### REQUIRED ACTION
List each line of the data that holds the string "Memory".

Saved entries
/-- Memory is in service (Table 14-10). -/
def State.memOn (s : State) : Bool := s.flag R.MC_CFG F.MC_CFG_ENABLE

/-- The subchannel of an address (R304). -/
def State.memSub (s : State) (a : Nat) : Nat := a / 64 % 2 ^ s.memW

/-- Bank (by 8·bank + bank group) and row of an address (R304). -/
def State.memBankRow (s : State) (a : Nat) : Nat × Nat :=
  let r := a / 2 ^ (12 + s.memW)
  let row := r / 32
  (8 * ((r / 8 % 4) ^^^ (row / 8 % 4)) + ((r % 8) ^^^ (row % 8)), row)

/-- The address of the first byte of a burst at a device location, the inverse of R304. -/
def State.memAddr (s : State) (sub row ba bg col : Nat) : Nat :=
  let r := (row * 4 + (ba ^^^ (row / 8 % 4))) * 8 + (bg ^^^ (row % 8))
  (r * 64 + col) * 2 ^ (6 + s.memW) + sub * 64

/-! ## Stored words -/

/-- What an unlisted data byte and an unlisted check symbol read as. A word that nothing has written has all data
0 and both check symbols 1, which decodes as uncorrectable (log entry 10); a word below `filled` holds the zeroes of R350,
whose check symbols are 0. -/
def unwrittenData : Nat → Byte := fun _ => 0
def unwrittenCheck (filled : Nat) : Nat → Byte := fun k => if k / 2 * 8 < filled then 0 else 1

/-- The stored codewords are in canonical form: keys strictly rising, no entry equal to what an unlisted one reads as. -/
def Memory.wf (m : MemState) : Bool :=
  storeWf unwrittenData m.data && storeWf (unwrittenCheck m.filled) m.check

/-- A data byte as stored. -/
def State.memByte (s : State) (a : Nat) : Byte := storeGet unwrittenData a s.mem.data

/-- The ten symbols of the word at an 8-aligned address (R310). -/
def State.memSymbols (s : State) (a : Nat) : List Nat :=
  ((List.range 8).map fun i => (s.memByte (a + i)).toNat) ++
    [(storeGet (unwrittenCheck s.mem.filled) (a / 4) s.mem.check).toNat,
     (storeGet (unwrittenCheck s.mem.filled) (a / 4 + 1) s.mem.check).toNat]

/-- Bytes put at consecutive keys. -/
def putBytes (dflt : Nat → Byte) (a : Nat) : List Nat → List (Nat × Byte) → List (Nat × Byte)
  | [], l => l
  | b :: bs, l => putBytes dflt (a + 1) bs (storePut dflt a (BitVec.ofNat 8 b) l)

/-- The ten symbols of a word stored as they are. -/
def State.storeSymbols (s : State) (a : Nat) (c : List Nat) : State :=
  { s with mem := { s.mem with
      data := putBytes unwrittenData a (c.take 8) s.mem.data
      check := putBytes (unwrittenCheck s.mem.filled) (a / 4) (c.drop 8) s.mem.check } }

/-- The check symbols of eight data symbols (R310): the rule of two unknowns at places 8 and 9. -/
def checkSymbols (d : List Nat) : List Nat :=
  let c := d ++ [0, 0]
  let p := twoUnknown 10 8 9 (syn0 c) (syn1 c)
  [p.1, p.2]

### TASK RESULT
/-- Memory is in service (Table 14-10). -/
def Memory.wf (m : MemState) : Bool :=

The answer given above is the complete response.